-- ==== Sys2Proof/Laws/State.lean ====
section
/-!
SUPPORT. What each named update of the state does to each field, by computation.
-/
namespace Sys2Proof.Machine

variable (s : State)

/-! ## `State.setCtx` -/

@[simp] theorem State.setCtx_pending (c : Nat) (x : Ctx) : (s.setCtx c x).pending = s.pending := rfl
@[simp] theorem State.setCtx_stepping (c : Nat) (x : Ctx) : (s.setCtx c x).stepping = s.stepping := rfl
@[simp] theorem State.setCtx_bus (c : Nat) (x : Ctx) : (s.setCtx c x).bus = s.bus := rfl
@[simp] theorem State.setCtx_cfg (c : Nat) (x : Ctx) : (s.setCtx c x).cfg = s.cfg := rfl
@[simp] theorem State.setCtx_inv (c : Nat) (x : Ctx) : (s.setCtx c x).inv = s.inv := rfl
@[simp] theorem State.setCtx_boot (c : Nat) (x : Ctx) : (s.setCtx c x).boot = s.boot := rfl
@[simp] theorem State.setCtx_time (c : Nat) (x : Ctx) : (s.setCtx c x).time = s.time := rfl
@[simp] theorem State.setCtx_log (c : Nat) (x : Ctx) : (s.setCtx c x).log = s.log := rfl
@[simp] theorem State.setCtx_cnt (c : Nat) (x : Ctx) : (s.setCtx c x).cnt = s.cnt := rfl
@[simp] theorem State.setCtx_trc (c : Nat) (x : Ctx) : (s.setCtx c x).trc = s.trc := rfl
@[simp] theorem State.setCtx_mem (c : Nat) (x : Ctx) : (s.setCtx c x).mem = s.mem := rfl
@[simp] theorem State.setCtx_xlt (c : Nat) (x : Ctx) : (s.setCtx c x).xlt = s.xlt := rfl
@[simp] theorem State.setCtx_tbl (c : Nat) (x : Ctx) : (s.setCtx c x).tbl = s.tbl := rfl
@[simp] theorem State.setCtx_ctxs (c : Nat) (x : Ctx) :
    (s.setCtx c x).ctxs = Tab.set Ctx.zero s.ctxs c x := rfl
@[simp] theorem State.setCtx_cmds (c : Nat) (x : Ctx) : (s.setCtx c x).cmds = s.cmds := rfl
@[simp] theorem State.setCtx_sig (c : Nat) (x : Ctx) : (s.setCtx c x).sig = s.sig := rfl
@[simp] theorem State.setCtx_yard (c : Nat) (x : Ctx) : (s.setCtx c x).yard = s.yard := rfl
@[simp] theorem State.setCtx_fab (c : Nat) (x : Ctx) : (s.setCtx c x).fab = s.fab := rfl
@[simp] theorem State.setCtx_hosts (c : Nat) (x : Ctx) : (s.setCtx c x).hosts = s.hosts := rfl
@[simp] theorem State.setCtx_mbx (c : Nat) (x : Ctx) : (s.setCtx c x).mbx = s.mbx := rfl
@[simp] theorem State.setCtx_pwr (c : Nat) (x : Ctx) : (s.setCtx c x).pwr = s.pwr := rfl

/-! ## `State.modCtx` -/

@[simp] theorem State.modCtx_pending (c : Nat) (f : Ctx → Ctx) : (s.modCtx c f).pending = s.pending := rfl
@[simp] theorem State.modCtx_stepping (c : Nat) (f : Ctx → Ctx) : (s.modCtx c f).stepping = s.stepping := rfl
@[simp] theorem State.modCtx_bus (c : Nat) (f : Ctx → Ctx) : (s.modCtx c f).bus = s.bus := rfl
@[simp] theorem State.modCtx_cfg (c : Nat) (f : Ctx → Ctx) : (s.modCtx c f).cfg = s.cfg := rfl
@[simp] theorem State.modCtx_inv (c : Nat) (f : Ctx → Ctx) : (s.modCtx c f).inv = s.inv := rfl
@[simp] theorem State.modCtx_boot (c : Nat) (f : Ctx → Ctx) : (s.modCtx c f).boot = s.boot := rfl
@[simp] theorem State.modCtx_time (c : Nat) (f : Ctx → Ctx) : (s.modCtx c f).time = s.time := rfl
@[simp] theorem State.modCtx_log (c : Nat) (f : Ctx → Ctx) : (s.modCtx c f).log = s.log := rfl
@[simp] theorem State.modCtx_cnt (c : Nat) (f : Ctx → Ctx) : (s.modCtx c f).cnt = s.cnt := rfl
@[simp] theorem State.modCtx_trc (c : Nat) (f : Ctx → Ctx) : (s.modCtx c f).trc = s.trc := rfl
@[simp] theorem State.modCtx_mem (c : Nat) (f : Ctx → Ctx) : (s.modCtx c f).mem = s.mem := rfl
@[simp] theorem State.modCtx_xlt (c : Nat) (f : Ctx → Ctx) : (s.modCtx c f).xlt = s.xlt := rfl
@[simp] theorem State.modCtx_tbl (c : Nat) (f : Ctx → Ctx) : (s.modCtx c f).tbl = s.tbl := rfl
@[simp] theorem State.modCtx_ctxs (c : Nat) (f : Ctx → Ctx) :
    (s.modCtx c f).ctxs = Tab.set Ctx.zero s.ctxs c (f (s.ctx c)) := rfl
@[simp] theorem State.modCtx_cmds (c : Nat) (f : Ctx → Ctx) : (s.modCtx c f).cmds = s.cmds := rfl
@[simp] theorem State.modCtx_sig (c : Nat) (f : Ctx → Ctx) : (s.modCtx c f).sig = s.sig := rfl
@[simp] theorem State.modCtx_yard (c : Nat) (f : Ctx → Ctx) : (s.modCtx c f).yard = s.yard := rfl
@[simp] theorem State.modCtx_fab (c : Nat) (f : Ctx → Ctx) : (s.modCtx c f).fab = s.fab := rfl
@[simp] theorem State.modCtx_hosts (c : Nat) (f : Ctx → Ctx) : (s.modCtx c f).hosts = s.hosts := rfl
@[simp] theorem State.modCtx_mbx (c : Nat) (f : Ctx → Ctx) : (s.modCtx c f).mbx = s.mbx := rfl
@[simp] theorem State.modCtx_pwr (c : Nat) (f : Ctx → Ctx) : (s.modCtx c f).pwr = s.pwr := rfl

/-! ## `State.setCmd` -/

@[simp] theorem State.setCmd_pending (slot : Nat) (c : Option Cmd) : (s.setCmd slot c).pending = s.pending := rfl
@[simp] theorem State.setCmd_stepping (slot : Nat) (c : Option Cmd) : (s.setCmd slot c).stepping = s.stepping := rfl
@[simp] theorem State.setCmd_bus (slot : Nat) (c : Option Cmd) : (s.setCmd slot c).bus = s.bus := rfl
@[simp] theorem State.setCmd_cfg (slot : Nat) (c : Option Cmd) : (s.setCmd slot c).cfg = s.cfg := rfl
@[simp] theorem State.setCmd_inv (slot : Nat) (c : Option Cmd) : (s.setCmd slot c).inv = s.inv := rfl
@[simp] theorem State.setCmd_boot (slot : Nat) (c : Option Cmd) : (s.setCmd slot c).boot = s.boot := rfl
@[simp] theorem State.setCmd_time (slot : Nat) (c : Option Cmd) : (s.setCmd slot c).time = s.time := rfl
@[simp] theorem State.setCmd_log (slot : Nat) (c : Option Cmd) : (s.setCmd slot c).log = s.log := rfl
@[simp] theorem State.setCmd_cnt (slot : Nat) (c : Option Cmd) : (s.setCmd slot c).cnt = s.cnt := rfl
@[simp] theorem State.setCmd_trc (slot : Nat) (c : Option Cmd) : (s.setCmd slot c).trc = s.trc := rfl
@[simp] theorem State.setCmd_mem (slot : Nat) (c : Option Cmd) : (s.setCmd slot c).mem = s.mem := rfl
@[simp] theorem State.setCmd_xlt (slot : Nat) (c : Option Cmd) : (s.setCmd slot c).xlt = s.xlt := rfl
@[simp] theorem State.setCmd_tbl (slot : Nat) (c : Option Cmd) : (s.setCmd slot c).tbl = s.tbl := rfl
@[simp] theorem State.setCmd_ctxs (slot : Nat) (c : Option Cmd) : (s.setCmd slot c).ctxs = s.ctxs := rfl
@[simp] theorem State.setCmd_cmds (slot : Nat) (c : Option Cmd) :
    (s.setCmd slot c).cmds = { s.cmds with slots := Tab.set none s.cmds.slots slot c } := rfl
@[simp] theorem State.setCmd_sig (slot : Nat) (c : Option Cmd) : (s.setCmd slot c).sig = s.sig := rfl
@[simp] theorem State.setCmd_yard (slot : Nat) (c : Option Cmd) : (s.setCmd slot c).yard = s.yard := rfl
@[simp] theorem State.setCmd_fab (slot : Nat) (c : Option Cmd) : (s.setCmd slot c).fab = s.fab := rfl
@[simp] theorem State.setCmd_hosts (slot : Nat) (c : Option Cmd) : (s.setCmd slot c).hosts = s.hosts := rfl
@[simp] theorem State.setCmd_mbx (slot : Nat) (c : Option Cmd) : (s.setCmd slot c).mbx = s.mbx := rfl
@[simp] theorem State.setCmd_pwr (slot : Nat) (c : Option Cmd) : (s.setCmd slot c).pwr = s.pwr := rfl

/-! ## `State.setSig` -/

@[simp] theorem State.setSig_pending (n : Nat) (g : Signal) : (s.setSig n g).pending = s.pending := rfl
@[simp] theorem State.setSig_stepping (n : Nat) (g : Signal) : (s.setSig n g).stepping = s.stepping := rfl
@[simp] theorem State.setSig_bus (n : Nat) (g : Signal) : (s.setSig n g).bus = s.bus := rfl
@[simp] theorem State.setSig_cfg (n : Nat) (g : Signal) : (s.setSig n g).cfg = s.cfg := rfl
@[simp] theorem State.setSig_inv (n : Nat) (g : Signal) : (s.setSig n g).inv = s.inv := rfl
@[simp] theorem State.setSig_boot (n : Nat) (g : Signal) : (s.setSig n g).boot = s.boot := rfl
@[simp] theorem State.setSig_time (n : Nat) (g : Signal) : (s.setSig n g).time = s.time := rfl
@[simp] theorem State.setSig_log (n : Nat) (g : Signal) : (s.setSig n g).log = s.log := rfl
@[simp] theorem State.setSig_cnt (n : Nat) (g : Signal) : (s.setSig n g).cnt = s.cnt := rfl
@[simp] theorem State.setSig_trc (n : Nat) (g : Signal) : (s.setSig n g).trc = s.trc := rfl
@[simp] theorem State.setSig_mem (n : Nat) (g : Signal) : (s.setSig n g).mem = s.mem := rfl
@[simp] theorem State.setSig_xlt (n : Nat) (g : Signal) : (s.setSig n g).xlt = s.xlt := rfl
@[simp] theorem State.setSig_tbl (n : Nat) (g : Signal) : (s.setSig n g).tbl = s.tbl := rfl
@[simp] theorem State.setSig_ctxs (n : Nat) (g : Signal) : (s.setSig n g).ctxs = s.ctxs := rfl
@[simp] theorem State.setSig_cmds (n : Nat) (g : Signal) : (s.setSig n g).cmds = s.cmds := rfl
@[simp] theorem State.setSig_sig (n : Nat) (g : Signal) :
    (s.setSig n g).sig = { s.sig with sigs := Tab.set Signal.free s.sig.sigs n g } := rfl
@[simp] theorem State.setSig_yard (n : Nat) (g : Signal) : (s.setSig n g).yard = s.yard := rfl
@[simp] theorem State.setSig_fab (n : Nat) (g : Signal) : (s.setSig n g).fab = s.fab := rfl
@[simp] theorem State.setSig_hosts (n : Nat) (g : Signal) : (s.setSig n g).hosts = s.hosts := rfl
@[simp] theorem State.setSig_mbx (n : Nat) (g : Signal) : (s.setSig n g).mbx = s.mbx := rfl
@[simp] theorem State.setSig_pwr (n : Nat) (g : Signal) : (s.setSig n g).pwr = s.pwr := rfl

/-! ## `State.setSigRegs` -/

@[simp] theorem State.setSigRegs_pending (mst : Master) (r : SigRegs) : (s.setSigRegs mst r).pending = s.pending := rfl
@[simp] theorem State.setSigRegs_stepping (mst : Master) (r : SigRegs) : (s.setSigRegs mst r).stepping = s.stepping := rfl
@[simp] theorem State.setSigRegs_bus (mst : Master) (r : SigRegs) : (s.setSigRegs mst r).bus = s.bus := rfl
@[simp] theorem State.setSigRegs_cfg (mst : Master) (r : SigRegs) : (s.setSigRegs mst r).cfg = s.cfg := rfl
@[simp] theorem State.setSigRegs_inv (mst : Master) (r : SigRegs) : (s.setSigRegs mst r).inv = s.inv := rfl
@[simp] theorem State.setSigRegs_boot (mst : Master) (r : SigRegs) : (s.setSigRegs mst r).boot = s.boot := rfl
@[simp] theorem State.setSigRegs_time (mst : Master) (r : SigRegs) : (s.setSigRegs mst r).time = s.time := rfl
@[simp] theorem State.setSigRegs_log (mst : Master) (r : SigRegs) : (s.setSigRegs mst r).log = s.log := rfl
@[simp] theorem State.setSigRegs_cnt (mst : Master) (r : SigRegs) : (s.setSigRegs mst r).cnt = s.cnt := rfl
@[simp] theorem State.setSigRegs_trc (mst : Master) (r : SigRegs) : (s.setSigRegs mst r).trc = s.trc := rfl
@[simp] theorem State.setSigRegs_mem (mst : Master) (r : SigRegs) : (s.setSigRegs mst r).mem = s.mem := rfl
@[simp] theorem State.setSigRegs_xlt (mst : Master) (r : SigRegs) : (s.setSigRegs mst r).xlt = s.xlt := rfl
@[simp] theorem State.setSigRegs_tbl (mst : Master) (r : SigRegs) : (s.setSigRegs mst r).tbl = s.tbl := rfl
@[simp] theorem State.setSigRegs_ctxs (mst : Master) (r : SigRegs) : (s.setSigRegs mst r).ctxs = s.ctxs := rfl
@[simp] theorem State.setSigRegs_cmds (mst : Master) (r : SigRegs) : (s.setSigRegs mst r).cmds = s.cmds := rfl
@[simp] theorem State.setSigRegs_sig (mst : Master) (r : SigRegs) :
    (s.setSigRegs mst r).sig = { s.sig with regs := Tab.set SigRegs.zero s.sig.regs mst.code r } := rfl
@[simp] theorem State.setSigRegs_yard (mst : Master) (r : SigRegs) : (s.setSigRegs mst r).yard = s.yard := rfl
@[simp] theorem State.setSigRegs_fab (mst : Master) (r : SigRegs) : (s.setSigRegs mst r).fab = s.fab := rfl
@[simp] theorem State.setSigRegs_hosts (mst : Master) (r : SigRegs) : (s.setSigRegs mst r).hosts = s.hosts := rfl
@[simp] theorem State.setSigRegs_mbx (mst : Master) (r : SigRegs) : (s.setSigRegs mst r).mbx = s.mbx := rfl
@[simp] theorem State.setSigRegs_pwr (mst : Master) (r : SigRegs) : (s.setSigRegs mst r).pwr = s.pwr := rfl

/-! ## `State.setPort` -/

@[simp] theorem State.setPort_pending (k : Nat) (p : Port) : (s.setPort k p).pending = s.pending := rfl
@[simp] theorem State.setPort_stepping (k : Nat) (p : Port) : (s.setPort k p).stepping = s.stepping := rfl
@[simp] theorem State.setPort_bus (k : Nat) (p : Port) : (s.setPort k p).bus = s.bus := rfl
@[simp] theorem State.setPort_cfg (k : Nat) (p : Port) : (s.setPort k p).cfg = s.cfg := rfl
@[simp] theorem State.setPort_inv (k : Nat) (p : Port) : (s.setPort k p).inv = s.inv := rfl
@[simp] theorem State.setPort_boot (k : Nat) (p : Port) : (s.setPort k p).boot = s.boot := rfl
@[simp] theorem State.setPort_time (k : Nat) (p : Port) : (s.setPort k p).time = s.time := rfl
@[simp] theorem State.setPort_log (k : Nat) (p : Port) : (s.setPort k p).log = s.log := rfl
@[simp] theorem State.setPort_cnt (k : Nat) (p : Port) : (s.setPort k p).cnt = s.cnt := rfl
@[simp] theorem State.setPort_trc (k : Nat) (p : Port) : (s.setPort k p).trc = s.trc := rfl
@[simp] theorem State.setPort_mem (k : Nat) (p : Port) : (s.setPort k p).mem = s.mem := rfl
@[simp] theorem State.setPort_xlt (k : Nat) (p : Port) : (s.setPort k p).xlt = s.xlt := rfl
@[simp] theorem State.setPort_tbl (k : Nat) (p : Port) : (s.setPort k p).tbl = s.tbl := rfl
@[simp] theorem State.setPort_ctxs (k : Nat) (p : Port) : (s.setPort k p).ctxs = s.ctxs := rfl
@[simp] theorem State.setPort_cmds (k : Nat) (p : Port) : (s.setPort k p).cmds = s.cmds := rfl
@[simp] theorem State.setPort_sig (k : Nat) (p : Port) : (s.setPort k p).sig = s.sig := rfl
@[simp] theorem State.setPort_yard (k : Nat) (p : Port) : (s.setPort k p).yard = s.yard := rfl
@[simp] theorem State.setPort_fab (k : Nat) (p : Port) :
    (s.setPort k p).fab = { s.fab with ports := Tab.set Port.reset s.fab.ports k p } := rfl
@[simp] theorem State.setPort_hosts (k : Nat) (p : Port) : (s.setPort k p).hosts = s.hosts := rfl
@[simp] theorem State.setPort_mbx (k : Nat) (p : Port) : (s.setPort k p).mbx = s.mbx := rfl
@[simp] theorem State.setPort_pwr (k : Nat) (p : Port) : (s.setPort k p).pwr = s.pwr := rfl

/-! ## `State.modPort` -/

@[simp] theorem State.modPort_pending (k : Nat) (f : Port → Port) : (s.modPort k f).pending = s.pending := rfl
@[simp] theorem State.modPort_stepping (k : Nat) (f : Port → Port) : (s.modPort k f).stepping = s.stepping := rfl
@[simp] theorem State.modPort_bus (k : Nat) (f : Port → Port) : (s.modPort k f).bus = s.bus := rfl
@[simp] theorem State.modPort_cfg (k : Nat) (f : Port → Port) : (s.modPort k f).cfg = s.cfg := rfl
@[simp] theorem State.modPort_inv (k : Nat) (f : Port → Port) : (s.modPort k f).inv = s.inv := rfl
@[simp] theorem State.modPort_boot (k : Nat) (f : Port → Port) : (s.modPort k f).boot = s.boot := rfl
@[simp] theorem State.modPort_time (k : Nat) (f : Port → Port) : (s.modPort k f).time = s.time := rfl
@[simp] theorem State.modPort_log (k : Nat) (f : Port → Port) : (s.modPort k f).log = s.log := rfl
@[simp] theorem State.modPort_cnt (k : Nat) (f : Port → Port) : (s.modPort k f).cnt = s.cnt := rfl
@[simp] theorem State.modPort_trc (k : Nat) (f : Port → Port) : (s.modPort k f).trc = s.trc := rfl
@[simp] theorem State.modPort_mem (k : Nat) (f : Port → Port) : (s.modPort k f).mem = s.mem := rfl
@[simp] theorem State.modPort_xlt (k : Nat) (f : Port → Port) : (s.modPort k f).xlt = s.xlt := rfl
@[simp] theorem State.modPort_tbl (k : Nat) (f : Port → Port) : (s.modPort k f).tbl = s.tbl := rfl
@[simp] theorem State.modPort_ctxs (k : Nat) (f : Port → Port) : (s.modPort k f).ctxs = s.ctxs := rfl
@[simp] theorem State.modPort_cmds (k : Nat) (f : Port → Port) : (s.modPort k f).cmds = s.cmds := rfl
@[simp] theorem State.modPort_sig (k : Nat) (f : Port → Port) : (s.modPort k f).sig = s.sig := rfl
@[simp] theorem State.modPort_yard (k : Nat) (f : Port → Port) : (s.modPort k f).yard = s.yard := rfl
@[simp] theorem State.modPort_fab (k : Nat) (f : Port → Port) :
    (s.modPort k f).fab = { s.fab with ports := Tab.set Port.reset s.fab.ports k (f (s.port k)) } := rfl
@[simp] theorem State.modPort_hosts (k : Nat) (f : Port → Port) : (s.modPort k f).hosts = s.hosts := rfl
@[simp] theorem State.modPort_mbx (k : Nat) (f : Port → Port) : (s.modPort k f).mbx = s.mbx := rfl
@[simp] theorem State.modPort_pwr (k : Nat) (f : Port → Port) : (s.modPort k f).pwr = s.pwr := rfl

+---+

**Your objective**
Copy out all lines above holding "zero".

**Result of the task**
    (s.setCtx c x).ctxs = Tab.set Ctx.zero s.ctxs c x := rfl
    (s.modCtx c f).ctxs = Tab.set Ctx.zero s.ctxs c (f (s.ctx c)) := rfl
    (s.setSigRegs mst r).sig = { s.sig with regs := Tab.set SigRegs.zero s.sig.regs mst.code r } := rfl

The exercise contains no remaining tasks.